BEGIN

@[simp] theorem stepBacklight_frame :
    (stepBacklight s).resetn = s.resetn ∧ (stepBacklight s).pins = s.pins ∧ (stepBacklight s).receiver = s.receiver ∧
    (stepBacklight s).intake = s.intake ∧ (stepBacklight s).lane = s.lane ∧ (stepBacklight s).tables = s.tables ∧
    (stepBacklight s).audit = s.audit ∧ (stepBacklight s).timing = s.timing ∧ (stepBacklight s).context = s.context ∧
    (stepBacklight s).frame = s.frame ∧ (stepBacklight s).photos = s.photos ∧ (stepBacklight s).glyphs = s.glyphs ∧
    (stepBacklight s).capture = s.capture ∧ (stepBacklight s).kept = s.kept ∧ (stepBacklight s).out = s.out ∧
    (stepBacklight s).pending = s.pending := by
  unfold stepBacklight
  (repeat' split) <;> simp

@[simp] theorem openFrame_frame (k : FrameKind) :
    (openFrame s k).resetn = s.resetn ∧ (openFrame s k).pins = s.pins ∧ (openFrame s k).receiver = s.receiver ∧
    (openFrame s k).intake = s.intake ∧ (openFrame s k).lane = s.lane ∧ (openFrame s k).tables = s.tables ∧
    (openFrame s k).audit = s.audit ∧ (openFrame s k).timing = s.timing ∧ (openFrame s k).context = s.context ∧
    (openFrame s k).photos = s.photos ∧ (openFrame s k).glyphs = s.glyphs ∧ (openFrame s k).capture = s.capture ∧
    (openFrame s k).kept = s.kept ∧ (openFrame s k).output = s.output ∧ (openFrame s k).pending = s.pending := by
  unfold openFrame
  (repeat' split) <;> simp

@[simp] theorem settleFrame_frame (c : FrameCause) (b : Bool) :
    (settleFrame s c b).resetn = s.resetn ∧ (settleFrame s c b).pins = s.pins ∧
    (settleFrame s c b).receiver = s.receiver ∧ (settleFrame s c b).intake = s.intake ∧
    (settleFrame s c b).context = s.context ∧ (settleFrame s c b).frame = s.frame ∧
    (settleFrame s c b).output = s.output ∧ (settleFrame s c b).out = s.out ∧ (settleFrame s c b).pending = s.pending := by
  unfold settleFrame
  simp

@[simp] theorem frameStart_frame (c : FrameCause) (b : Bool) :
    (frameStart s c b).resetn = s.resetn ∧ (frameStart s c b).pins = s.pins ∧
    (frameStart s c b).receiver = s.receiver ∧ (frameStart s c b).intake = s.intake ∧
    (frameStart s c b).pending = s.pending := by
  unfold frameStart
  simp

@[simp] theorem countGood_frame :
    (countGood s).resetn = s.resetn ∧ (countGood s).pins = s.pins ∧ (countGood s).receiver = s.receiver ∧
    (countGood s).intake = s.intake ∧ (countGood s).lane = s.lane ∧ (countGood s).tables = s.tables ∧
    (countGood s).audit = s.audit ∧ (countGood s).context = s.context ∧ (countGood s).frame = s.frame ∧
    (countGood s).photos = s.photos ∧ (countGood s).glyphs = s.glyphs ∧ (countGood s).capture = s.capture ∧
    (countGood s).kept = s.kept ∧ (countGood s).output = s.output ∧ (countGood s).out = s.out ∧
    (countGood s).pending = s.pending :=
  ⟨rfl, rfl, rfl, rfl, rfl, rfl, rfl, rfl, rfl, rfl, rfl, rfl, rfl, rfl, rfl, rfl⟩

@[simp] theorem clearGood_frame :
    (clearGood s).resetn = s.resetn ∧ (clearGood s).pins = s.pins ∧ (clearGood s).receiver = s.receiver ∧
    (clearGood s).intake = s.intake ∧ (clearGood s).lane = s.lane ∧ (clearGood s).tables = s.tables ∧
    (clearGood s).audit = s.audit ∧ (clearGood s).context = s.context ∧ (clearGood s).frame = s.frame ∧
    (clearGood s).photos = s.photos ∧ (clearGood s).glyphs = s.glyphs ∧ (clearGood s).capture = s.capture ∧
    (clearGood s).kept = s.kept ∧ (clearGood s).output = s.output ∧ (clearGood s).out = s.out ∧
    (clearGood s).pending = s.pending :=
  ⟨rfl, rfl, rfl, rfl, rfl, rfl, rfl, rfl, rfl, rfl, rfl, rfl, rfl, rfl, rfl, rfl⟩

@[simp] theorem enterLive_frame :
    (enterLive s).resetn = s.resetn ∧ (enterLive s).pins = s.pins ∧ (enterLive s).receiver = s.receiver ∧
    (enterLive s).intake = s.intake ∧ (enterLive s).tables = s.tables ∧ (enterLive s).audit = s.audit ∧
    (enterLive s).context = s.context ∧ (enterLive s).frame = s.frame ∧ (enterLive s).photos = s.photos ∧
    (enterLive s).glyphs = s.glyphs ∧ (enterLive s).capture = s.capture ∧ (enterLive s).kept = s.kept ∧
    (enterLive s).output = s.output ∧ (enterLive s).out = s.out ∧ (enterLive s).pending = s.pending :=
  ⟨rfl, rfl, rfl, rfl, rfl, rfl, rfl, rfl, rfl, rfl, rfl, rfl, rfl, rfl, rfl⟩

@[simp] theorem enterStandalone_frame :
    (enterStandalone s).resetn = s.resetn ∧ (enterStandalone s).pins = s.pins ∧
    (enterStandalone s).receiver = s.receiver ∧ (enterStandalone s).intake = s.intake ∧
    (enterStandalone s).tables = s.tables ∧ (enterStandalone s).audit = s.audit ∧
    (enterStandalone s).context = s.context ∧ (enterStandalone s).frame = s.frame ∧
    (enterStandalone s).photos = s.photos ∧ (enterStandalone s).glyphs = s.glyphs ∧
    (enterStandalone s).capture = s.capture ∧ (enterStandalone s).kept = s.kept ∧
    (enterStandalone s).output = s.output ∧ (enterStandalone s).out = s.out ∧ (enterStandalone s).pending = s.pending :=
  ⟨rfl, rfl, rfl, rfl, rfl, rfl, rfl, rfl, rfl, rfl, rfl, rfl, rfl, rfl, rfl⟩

END
BEGIN

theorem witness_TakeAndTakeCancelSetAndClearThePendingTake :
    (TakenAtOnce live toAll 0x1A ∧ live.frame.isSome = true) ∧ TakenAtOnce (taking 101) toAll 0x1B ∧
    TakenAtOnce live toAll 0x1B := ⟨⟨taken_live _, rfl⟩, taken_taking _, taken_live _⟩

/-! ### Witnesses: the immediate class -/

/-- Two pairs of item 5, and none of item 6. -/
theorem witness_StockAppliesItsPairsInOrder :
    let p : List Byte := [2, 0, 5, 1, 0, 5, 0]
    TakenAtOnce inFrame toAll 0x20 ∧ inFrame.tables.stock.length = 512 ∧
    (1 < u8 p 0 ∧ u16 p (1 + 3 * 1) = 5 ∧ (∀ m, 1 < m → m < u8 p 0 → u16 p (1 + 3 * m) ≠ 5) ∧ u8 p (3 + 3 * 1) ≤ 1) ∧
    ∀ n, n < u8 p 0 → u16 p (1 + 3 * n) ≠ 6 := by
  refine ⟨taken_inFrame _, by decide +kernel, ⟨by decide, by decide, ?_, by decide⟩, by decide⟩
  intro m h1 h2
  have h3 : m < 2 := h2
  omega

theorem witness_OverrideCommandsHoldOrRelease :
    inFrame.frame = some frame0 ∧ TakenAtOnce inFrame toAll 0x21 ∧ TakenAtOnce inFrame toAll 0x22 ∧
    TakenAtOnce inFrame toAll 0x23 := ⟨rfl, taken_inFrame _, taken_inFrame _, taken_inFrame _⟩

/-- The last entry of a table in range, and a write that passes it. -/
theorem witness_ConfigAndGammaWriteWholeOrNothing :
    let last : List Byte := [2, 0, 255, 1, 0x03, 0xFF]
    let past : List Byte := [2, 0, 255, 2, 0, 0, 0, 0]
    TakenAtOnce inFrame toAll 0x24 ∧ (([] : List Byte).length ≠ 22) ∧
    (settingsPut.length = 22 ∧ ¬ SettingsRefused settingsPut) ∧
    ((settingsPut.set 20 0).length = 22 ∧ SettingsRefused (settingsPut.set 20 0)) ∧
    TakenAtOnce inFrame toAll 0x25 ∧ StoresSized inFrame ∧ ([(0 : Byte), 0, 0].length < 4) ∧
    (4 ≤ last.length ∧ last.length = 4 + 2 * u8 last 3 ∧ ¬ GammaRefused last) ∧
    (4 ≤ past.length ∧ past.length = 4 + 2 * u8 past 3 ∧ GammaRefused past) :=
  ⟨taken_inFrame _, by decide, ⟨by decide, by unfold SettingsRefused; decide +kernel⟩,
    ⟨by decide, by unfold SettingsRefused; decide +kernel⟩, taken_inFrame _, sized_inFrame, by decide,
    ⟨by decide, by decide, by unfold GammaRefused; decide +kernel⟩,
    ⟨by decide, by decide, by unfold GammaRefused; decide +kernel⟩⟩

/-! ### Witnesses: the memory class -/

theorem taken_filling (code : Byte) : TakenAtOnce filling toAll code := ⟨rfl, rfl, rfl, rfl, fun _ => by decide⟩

END

Go through the material above and output exactly the lines from the one containing "(clearGood s).intake = s.intake" through the one containing "(enterLive s).intake = s.intake".

• **EXERCISE ANSWER**
    (clearGood s).intake = s.intake ∧ (clearGood s).lane = s.lane ∧ (clearGood s).tables = s.tables ∧
    (clearGood s).audit = s.audit ∧ (clearGood s).context = s.context ∧ (clearGood s).frame = s.frame ∧
    (clearGood s).photos = s.photos ∧ (clearGood s).glyphs = s.glyphs ∧ (clearGood s).capture = s.capture ∧
    (clearGood s).kept = s.kept ∧ (clearGood s).output = s.output ∧ (clearGood s).out = s.out ∧
    (clearGood s).pending = s.pending :=
  ⟨rfl, rfl, rfl, rfl, rfl, rfl, rfl, rfl, rfl, rfl, rfl, rfl, rfl, rfl, rfl, rfl⟩

@[simp] theorem enterLive_frame :
    (enterLive s).resetn = s.resetn ∧ (enterLive s).pins = s.pins ∧ (enterLive s).receiver = s.receiver ∧
    (enterLive s).intake = s.intake ∧ (enterLive s).tables = s.tables ∧ (enterLive s).audit = s.audit ∧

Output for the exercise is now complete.